TASK DIRECTIONS: Below are the records; give again exactly the line with "by decide +kernel, _, rfl, ?_⟩", the line with "have h2 := (kernelCall_finite", and each line that lies between them, and nothing besides.

Saved data entries:
****************

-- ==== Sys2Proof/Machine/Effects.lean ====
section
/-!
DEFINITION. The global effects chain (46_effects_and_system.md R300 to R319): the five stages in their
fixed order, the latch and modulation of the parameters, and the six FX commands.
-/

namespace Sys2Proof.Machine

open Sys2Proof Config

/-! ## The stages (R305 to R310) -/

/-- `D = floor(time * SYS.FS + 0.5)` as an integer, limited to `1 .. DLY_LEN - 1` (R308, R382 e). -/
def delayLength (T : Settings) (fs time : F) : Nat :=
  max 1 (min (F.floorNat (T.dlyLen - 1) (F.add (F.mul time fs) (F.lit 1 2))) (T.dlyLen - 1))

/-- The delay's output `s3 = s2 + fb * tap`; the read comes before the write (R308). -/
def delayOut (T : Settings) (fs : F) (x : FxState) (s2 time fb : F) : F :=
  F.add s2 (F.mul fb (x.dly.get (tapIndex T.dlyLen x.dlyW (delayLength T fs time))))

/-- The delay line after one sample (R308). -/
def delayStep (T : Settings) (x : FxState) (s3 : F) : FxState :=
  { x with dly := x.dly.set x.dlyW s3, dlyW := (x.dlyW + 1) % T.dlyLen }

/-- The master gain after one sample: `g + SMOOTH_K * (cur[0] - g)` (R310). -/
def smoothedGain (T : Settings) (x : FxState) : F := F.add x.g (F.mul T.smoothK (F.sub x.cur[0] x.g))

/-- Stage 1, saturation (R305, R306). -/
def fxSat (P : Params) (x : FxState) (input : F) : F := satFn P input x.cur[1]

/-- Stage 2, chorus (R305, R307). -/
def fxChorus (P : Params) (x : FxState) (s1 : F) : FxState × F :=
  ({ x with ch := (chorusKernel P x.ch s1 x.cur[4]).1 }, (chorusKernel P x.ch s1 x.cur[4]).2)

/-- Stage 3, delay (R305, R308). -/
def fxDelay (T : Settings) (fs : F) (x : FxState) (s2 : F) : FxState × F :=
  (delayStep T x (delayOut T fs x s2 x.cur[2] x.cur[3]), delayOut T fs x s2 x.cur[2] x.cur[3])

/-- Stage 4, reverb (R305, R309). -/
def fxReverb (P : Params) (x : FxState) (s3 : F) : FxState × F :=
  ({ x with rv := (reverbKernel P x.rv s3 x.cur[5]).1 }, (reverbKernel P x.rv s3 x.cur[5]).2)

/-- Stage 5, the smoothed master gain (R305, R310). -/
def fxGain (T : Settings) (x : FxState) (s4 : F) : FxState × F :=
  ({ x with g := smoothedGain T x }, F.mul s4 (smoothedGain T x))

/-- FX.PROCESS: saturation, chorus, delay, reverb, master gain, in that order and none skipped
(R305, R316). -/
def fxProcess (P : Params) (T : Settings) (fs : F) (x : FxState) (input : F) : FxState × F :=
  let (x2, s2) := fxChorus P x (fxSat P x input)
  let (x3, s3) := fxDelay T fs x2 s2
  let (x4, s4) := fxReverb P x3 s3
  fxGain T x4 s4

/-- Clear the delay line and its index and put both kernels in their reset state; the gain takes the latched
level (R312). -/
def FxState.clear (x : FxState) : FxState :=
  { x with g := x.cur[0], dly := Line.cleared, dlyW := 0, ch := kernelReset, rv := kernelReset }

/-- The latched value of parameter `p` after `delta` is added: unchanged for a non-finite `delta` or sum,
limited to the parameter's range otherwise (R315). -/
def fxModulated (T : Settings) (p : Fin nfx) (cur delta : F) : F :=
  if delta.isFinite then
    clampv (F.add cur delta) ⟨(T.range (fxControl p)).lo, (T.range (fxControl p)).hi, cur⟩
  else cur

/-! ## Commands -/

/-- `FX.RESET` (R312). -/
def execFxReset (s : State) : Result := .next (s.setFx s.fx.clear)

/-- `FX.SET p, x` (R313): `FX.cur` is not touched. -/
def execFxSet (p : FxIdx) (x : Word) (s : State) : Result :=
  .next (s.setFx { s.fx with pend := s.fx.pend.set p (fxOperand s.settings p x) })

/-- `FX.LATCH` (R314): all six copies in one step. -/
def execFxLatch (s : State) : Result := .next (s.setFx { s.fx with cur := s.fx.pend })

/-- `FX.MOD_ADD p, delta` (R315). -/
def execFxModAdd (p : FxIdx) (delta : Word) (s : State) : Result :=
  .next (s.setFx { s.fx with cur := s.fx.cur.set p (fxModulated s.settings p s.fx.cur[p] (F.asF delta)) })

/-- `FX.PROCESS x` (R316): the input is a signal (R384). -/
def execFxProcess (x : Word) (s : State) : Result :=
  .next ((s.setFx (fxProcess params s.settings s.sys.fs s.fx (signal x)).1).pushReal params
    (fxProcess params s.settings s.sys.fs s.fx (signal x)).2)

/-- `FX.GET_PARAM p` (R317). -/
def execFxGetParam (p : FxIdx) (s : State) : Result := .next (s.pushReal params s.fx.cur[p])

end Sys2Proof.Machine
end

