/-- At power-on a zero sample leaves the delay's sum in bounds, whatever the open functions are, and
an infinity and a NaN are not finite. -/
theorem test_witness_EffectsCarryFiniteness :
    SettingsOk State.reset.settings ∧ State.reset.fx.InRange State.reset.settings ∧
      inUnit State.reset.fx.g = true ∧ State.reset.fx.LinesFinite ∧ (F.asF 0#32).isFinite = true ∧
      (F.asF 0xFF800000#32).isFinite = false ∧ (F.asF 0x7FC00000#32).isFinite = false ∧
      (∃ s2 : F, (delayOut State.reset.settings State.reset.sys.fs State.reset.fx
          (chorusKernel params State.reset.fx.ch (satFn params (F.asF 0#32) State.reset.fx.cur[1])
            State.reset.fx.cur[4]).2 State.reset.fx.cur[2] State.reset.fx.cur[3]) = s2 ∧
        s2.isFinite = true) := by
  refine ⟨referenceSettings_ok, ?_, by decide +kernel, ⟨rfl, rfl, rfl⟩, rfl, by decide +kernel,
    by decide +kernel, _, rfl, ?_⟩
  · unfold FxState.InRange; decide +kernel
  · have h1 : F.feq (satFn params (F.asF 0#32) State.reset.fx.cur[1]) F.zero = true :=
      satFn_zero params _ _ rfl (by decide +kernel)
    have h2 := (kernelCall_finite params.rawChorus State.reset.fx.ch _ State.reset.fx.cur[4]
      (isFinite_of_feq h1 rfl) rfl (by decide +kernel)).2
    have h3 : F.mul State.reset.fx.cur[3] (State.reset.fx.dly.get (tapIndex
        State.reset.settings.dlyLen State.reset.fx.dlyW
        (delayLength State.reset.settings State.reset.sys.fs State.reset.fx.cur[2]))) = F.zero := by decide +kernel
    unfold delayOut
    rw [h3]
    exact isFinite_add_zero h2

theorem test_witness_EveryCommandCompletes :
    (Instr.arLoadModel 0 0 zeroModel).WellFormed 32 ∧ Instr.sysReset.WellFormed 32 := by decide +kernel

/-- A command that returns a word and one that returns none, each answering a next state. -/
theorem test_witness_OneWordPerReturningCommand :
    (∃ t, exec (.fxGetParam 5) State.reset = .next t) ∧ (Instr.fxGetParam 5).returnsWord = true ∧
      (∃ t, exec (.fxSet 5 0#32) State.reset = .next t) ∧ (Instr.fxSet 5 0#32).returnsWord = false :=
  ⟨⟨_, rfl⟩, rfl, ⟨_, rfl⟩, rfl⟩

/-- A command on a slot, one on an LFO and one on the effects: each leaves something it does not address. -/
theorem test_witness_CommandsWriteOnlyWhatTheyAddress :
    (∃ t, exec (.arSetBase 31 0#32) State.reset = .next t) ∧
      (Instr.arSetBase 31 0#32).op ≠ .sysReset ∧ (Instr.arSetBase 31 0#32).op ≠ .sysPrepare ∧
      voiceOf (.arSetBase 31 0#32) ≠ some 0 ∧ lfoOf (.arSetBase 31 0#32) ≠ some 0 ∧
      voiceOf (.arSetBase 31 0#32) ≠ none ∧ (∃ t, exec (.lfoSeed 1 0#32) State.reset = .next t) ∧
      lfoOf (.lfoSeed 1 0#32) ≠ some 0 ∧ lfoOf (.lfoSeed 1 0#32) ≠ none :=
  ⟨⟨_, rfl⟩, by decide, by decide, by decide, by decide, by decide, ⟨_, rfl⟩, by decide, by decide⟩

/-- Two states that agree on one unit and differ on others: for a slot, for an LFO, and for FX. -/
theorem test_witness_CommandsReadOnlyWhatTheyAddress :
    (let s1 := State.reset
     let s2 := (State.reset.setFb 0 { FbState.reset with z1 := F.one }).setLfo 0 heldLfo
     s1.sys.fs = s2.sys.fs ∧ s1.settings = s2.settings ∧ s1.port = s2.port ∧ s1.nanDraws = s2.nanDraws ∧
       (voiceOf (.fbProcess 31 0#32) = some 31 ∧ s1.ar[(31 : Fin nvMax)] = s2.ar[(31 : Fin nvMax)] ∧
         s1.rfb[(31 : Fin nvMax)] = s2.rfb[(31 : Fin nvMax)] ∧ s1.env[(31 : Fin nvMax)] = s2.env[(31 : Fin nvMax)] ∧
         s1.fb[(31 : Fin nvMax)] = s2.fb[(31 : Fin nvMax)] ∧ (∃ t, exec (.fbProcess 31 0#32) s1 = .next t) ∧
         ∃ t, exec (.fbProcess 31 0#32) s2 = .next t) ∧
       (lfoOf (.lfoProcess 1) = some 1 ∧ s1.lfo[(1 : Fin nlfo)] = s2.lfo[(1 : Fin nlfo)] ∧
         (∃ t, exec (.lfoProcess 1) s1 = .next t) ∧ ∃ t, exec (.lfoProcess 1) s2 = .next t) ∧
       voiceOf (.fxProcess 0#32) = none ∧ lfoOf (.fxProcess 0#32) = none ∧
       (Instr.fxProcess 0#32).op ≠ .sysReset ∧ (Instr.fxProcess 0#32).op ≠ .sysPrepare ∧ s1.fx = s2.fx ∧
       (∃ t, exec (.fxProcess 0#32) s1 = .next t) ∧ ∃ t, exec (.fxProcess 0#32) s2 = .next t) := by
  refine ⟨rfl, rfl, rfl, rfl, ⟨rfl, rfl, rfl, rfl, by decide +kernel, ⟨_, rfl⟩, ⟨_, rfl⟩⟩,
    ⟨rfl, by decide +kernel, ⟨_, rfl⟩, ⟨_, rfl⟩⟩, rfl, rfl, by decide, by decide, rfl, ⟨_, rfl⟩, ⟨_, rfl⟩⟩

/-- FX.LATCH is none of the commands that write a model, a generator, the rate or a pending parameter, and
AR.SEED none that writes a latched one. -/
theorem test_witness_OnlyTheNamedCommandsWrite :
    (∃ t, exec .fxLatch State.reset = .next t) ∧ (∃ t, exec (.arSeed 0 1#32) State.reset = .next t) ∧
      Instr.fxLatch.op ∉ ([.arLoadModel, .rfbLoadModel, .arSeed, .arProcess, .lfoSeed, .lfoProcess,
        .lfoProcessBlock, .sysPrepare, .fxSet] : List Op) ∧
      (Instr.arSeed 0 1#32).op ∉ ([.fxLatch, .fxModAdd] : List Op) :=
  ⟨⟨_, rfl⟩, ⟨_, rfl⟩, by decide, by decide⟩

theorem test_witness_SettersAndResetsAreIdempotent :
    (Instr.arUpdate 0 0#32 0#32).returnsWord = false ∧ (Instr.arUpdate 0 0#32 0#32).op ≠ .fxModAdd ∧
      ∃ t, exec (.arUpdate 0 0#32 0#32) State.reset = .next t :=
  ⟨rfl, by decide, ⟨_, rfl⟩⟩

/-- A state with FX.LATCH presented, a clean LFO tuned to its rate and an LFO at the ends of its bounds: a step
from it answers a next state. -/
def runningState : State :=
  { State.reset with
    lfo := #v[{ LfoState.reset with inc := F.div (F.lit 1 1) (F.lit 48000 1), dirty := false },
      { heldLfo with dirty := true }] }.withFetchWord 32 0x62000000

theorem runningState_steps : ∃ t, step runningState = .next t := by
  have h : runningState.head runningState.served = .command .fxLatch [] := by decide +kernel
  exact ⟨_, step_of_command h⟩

****************

EXERCISE RESPONSE:
    by decide +kernel, _, rfl, ?_⟩
  · unfold FxState.InRange; decide +kernel
  · have h1 : F.feq (satFn params (F.asF 0#32) State.reset.fx.cur[1]) F.zero = true :=
      satFn_zero params _ _ rfl (by decide +kernel)
    have h2 := (kernelCall_finite params.rawChorus State.reset.fx.ch _ State.reset.fx.cur[4]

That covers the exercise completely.